The up- and down-regulation of select factors in response to optic nerve injury described in the TRAP RNA-Seq analysis was independently verified by in situ hybridization, RT-qPCR and immunofluorescence. (A) In situ hybridization demonstrates that uchl1 transcript is up-regulated unilaterally in RGCs by 11 days post-injury (Day 11x). Autofluorescence of photoreceptor cells (PR) shows no injury-dependent variability. (B) Semi-quantitative analysis of fluorescence intensity from uchl1 in situ, as shown in panel A, shows a significant up-regulation of uchl1 mRNA in the crushed eye relative to control eye in the RGC layer by day 11 (p < 0.01).
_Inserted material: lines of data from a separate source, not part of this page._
-- ==== Sys2Proof/Safety.lean ====
section
/-! DEFINITION. The terms that claims are stated in: the invariant, one button line seen alone, a host that keeps its
contract, and the history of a line's ticks along a run. The machine uses none of these. -/

namespace Sys2Proof.Machine

/-! ### Outcomes -/

/-- Apply a function to the next state, if there is one. -/
def onNext (f : State → State) : Result → Result
  | .next t => .next (f t)
  | .fault r => .fault r
  | .refused r => .refused r

/-- The next state, if there is one. -/
def nextOf : Result → Option State
  | .next t => some t
  | .fault _ => none
  | .refused _ => none

/-- The same state with other levels on the button pins. -/
def State.withButtonPins (s : State) (b : Byte) : State := { s with port := { s.port with btnPin := b } }

/-- The same state with other levels on the joystick pins. -/
def State.withJoystickPins (s : State) (j : Nibble) : State := { s with port := { s.port with joyPin := j } }

/-- `k` steps, up to the first that stops: `Host.Core.run` of this machine, with its types written out. -/
def runFor : Nat → State → Result
  | 0, s => .next s
  | k + 1, s =>
    match step s with
    | .next t => runFor k t
    | .fault r => .fault r
    | .refused r => .refused r

/-! ### The invariant -/

/-- R25, first part: no bit-plane has a bit outside the mask. -/
abbrev State.MaskedPlanes (s : State) : Prop :=
  s.c0 &&& ~~~ s.params.buttonMask = 0x00#8 ∧ s.c1 &&& ~~~ s.params.buttonMask = 0x00#8 ∧
    s.conf &&& ~~~ s.params.buttonMask = 0x00#8

/-- R114, R121: the only values of an axis byte. -/
def axisBytes : List Byte := [0x9C#8, 0x00#8, 0x64#8]

/-- A report that some BUILD can have built: legal axes, and a Button byte inside the mask. -/
abbrev Report.Legal (buttonMask : Byte) (r : Report) : Prop :=
  r.x ∈ axisBytes ∧ r.y ∈ axisBytes ∧ r.btn &&& ~~~ buttonMask = 0x00#8

/-- What every step keeps. -/
structure State.Inv (s : State) : Prop where
  /-- Host memory has its canonical form. -/
  mem_wf : s.mem.wf
  /-- After a reset the planes lie inside the mask (R25). -/
  masked : s.init = true → s.MaskedPlanes
  /-- `rpt` holds a value exactly while `rpt_valid = 1` (R26). -/
  valid_iff : s.rptValid = s.rpt.isSome
  /-- Before the first reset there is no report (R29). -/
  uninit : s.init = false → s.rpt = none
  /-- The report is one that BUILD can have built (R114, R121). -/
  legal : ∀ r, s.rpt = some r → r.Legal s.params.buttonMask
  /-- Only BUILD drives outputs, and it drives these (R115). -/
  driven : s.outputs = none ∨ s.outputs = some ⟨3, false, true⟩
  /-- A state carries at most one mark (R134). -/
  one_mark : s.fault = none ∨ s.refused = none

/-! ### One line seen alone (R24, R96) -/

/-- A line's count under the names of R18. -/
inductive LineCount where
  | stable | counting1 | counting2 | counting3
deriving DecidableEq, Repr

/-- R18, R24: the count `c1[i]:c0[i]`. -/
def LineCount.ofBits : Bool → Bool → LineCount
  | false, false => .stable
  | false, true => .counting1
  | true, false => .counting2
  | true, true => .counting3

/-- R24: the count as a number, 0 to 3. -/
def LineCount.toNat : LineCount → Nat
  | .stable => 0
  | .counting1 => 1
  | .counting2 => 2
  | .counting3 => 3

/-- R24: the three bits of one line. -/
structure Line where
  count : LineCount
  confirmed : Bool
deriving DecidableEq, Repr

/-- Line `i` of a state. -/
def State.line (s : State) (i : Nat) : Line where
  count := LineCount.ofBits (s.c1.getLsbD i) (s.c0.getLsbD i)
  confirmed := s.conf.getLsbD i

/-- R96: the sixteen rows, in the order of the spec's table: the count and `conf` before, `raw`, and what follows. -/
def lineRow : Line → Bool → Line
  | ⟨.stable, false⟩, false => ⟨.stable, false⟩
  | ⟨.stable, false⟩, true => ⟨.counting1, false⟩
  | ⟨.stable, true⟩, false => ⟨.counting1, true⟩
  | ⟨.stable, true⟩, true => ⟨.stable, true⟩
  | ⟨.counting1, false⟩, false => ⟨.stable, false⟩
  | ⟨.counting1, false⟩, true => ⟨.counting2, false⟩
  | ⟨.counting1, true⟩, false => ⟨.counting2, true⟩
  | ⟨.counting1, true⟩, true => ⟨.stable, true⟩
  | ⟨.counting2, false⟩, false => ⟨.stable, false⟩
  | ⟨.counting2, false⟩, true => ⟨.counting3, false⟩
  | ⟨.counting2, true⟩, false => ⟨.counting3, true⟩
  | ⟨.counting2, true⟩, true => ⟨.stable, true⟩
  | ⟨.counting3, false⟩, false => ⟨.stable, false⟩
  | ⟨.counting3, false⟩, true => ⟨.stable, true⟩
  | ⟨.counting3, true⟩, false => ⟨.stable, false⟩
  | ⟨.counting3, true⟩, true => ⟨.stable, true⟩

/-! ### The host's contract (60_exceptions.md R142) -/

/-- A driven step that executes TICK. -/
def Request.ticks (r : Request) : Bool := !r.rst && r.cmd == 0x01#8

/-- A command within the contract: a word of the opcode map, issued after the command before it has completed, and for
BUILD a buffer that holds a report. -/
def Request.keepsContract (r : Request) : Bool :=
  !r.rst && decide (r.cmd < 0x04#8) && !r.overlapping && (r.cmd != 0x02#8 || decide (3 ≤ r.outCapacity))

/-- A command within the contract, or a lifecycle event: nothing that starts the block anew. -/
def Event.keepsRunning : Event → Bool
  | .drive r => r.keepsContract
  | .lifecycle _ => true
  | .powerLoss => false

/-- An event within the contract: one of these, or a reset. -/
def Event.keepsContract : Event → Bool
  | .drive r => r.rst || r.keepsContract
  | .lifecycle _ => true
  | .powerLoss => false

/-- The event executes TICK. -/
def Event.ticks : Event → Bool
  | .drive r => r.ticks
  | .lifecycle _ => false
  | .powerLoss => false

/-- The raw value of line `i` that a TICK of this event samples (R80). -/
def Event.raw (buttonMask : Byte) (i : Nat) : Event → Bool
  | .drive r => (~~~ r.btnPin &&& buttonMask).getLsbD i
  | .lifecycle _ => false
  | .powerLoss => false

/-- How many events execute TICK. -/
def tickCount (es : List Event) : Nat := (es.filter Event.ticks).length

/-! ### The history of a line along a run (R98) -/

/-- What one TICK did with one line: it disagreed, and its confirmed bit changed. -/
structure LineTick where
  delta : Bool
  flip : Bool
deriving DecidableEq, Repr

/-- The history, the latest TICK first, after the step from `s` to `t`. A reset or a power loss begins a new one. -/
def extendHistory (i : Nat) (s t : State) (h : List LineTick) : List LineTick :=
  match s.pending with
  | [] => h
  | .lifecycle _ :: _ => h
  | .powerLoss :: _ => []
  | .drive r :: _ =>
    if r.rst then []
    else if r.ticks then
      ⟨(~~~ r.btnPin &&& s.params.buttonMask).getLsbD i ^^ s.conf.getLsbD i,
        t.conf.getLsbD i ^^ s.conf.getLsbD i⟩ :: h
    else h

/-- Run `k` steps and keep the history of line `i`; nothing if a step stops. -/
def runWatching (i : Nat) : Nat → State → List LineTick → Option (State × List LineTick)
  | 0, s, h => some (s, h)
  | k + 1, s, h =>
    match step s with
    | .next t => runWatching i k t (extendHistory i s t h)
    | .fault _ => none
    | .refused _ => none

/-- The disagreeing TICKs at the head of a history, up to one that agreed or flipped, which is not counted. -/
def runBefore : List LineTick → Nat
  | [] => 0
  | e :: h => if e.delta && !e.flip then runBefore h + 1 else 0

/-- R98's `r_k`: the consecutive disagreeing TICKs counted back from the latest one, that one included whether or not
it flipped. -/
def disagreeingRun : List LineTick → Nat
  | [] => 0
  | e :: h => if e.delta then runBefore h + 1 else 0

/-- After a reset, the count of line `i` is the run of disagreeing TICKs since the line last agreed or flipped. -/
abbrev State.CountMatches (s : State) (i : Nat) (h : List LineTick) : Prop :=
  s.init = true → (s.line i).count.toNat = runBefore h

end Sys2Proof.Machine
end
Results were averaged for three retinal sections from each of three different individuals and data represent arbitrary fluorescence units (au). (C) Gene expression levels assayed using RT-qPCR for uchl1 and snca (bars) are highly correlated with changes in fold gene expression quantified by RNA-Seq (line graph). (D) As predicted by RNA-Seq, protein levels for sncg decrease over the experimental time course in injured RGCs, as seen by immunofluorescence. (E) Semi-quantitative analysis of fluorescence intensity in the RGC layer immunostained for sncg protein, as in panel D, shows strong down-regulation of sncg in crush relative to control eyes by day 11. This boxplot shows averaged results for two retinal sections from each of four different individuals and values represent arbitrary fluorescence units (au). In A and D, location of the RGCs observed in the ganglion cell layer (GCL) and highlighted by brackets, photoreceptor cell (PR) outer (ONL) and inner (INL) nuclear and inner plexiform (IPL) layers was visualized using DAPI. The scale bar is 50 μm.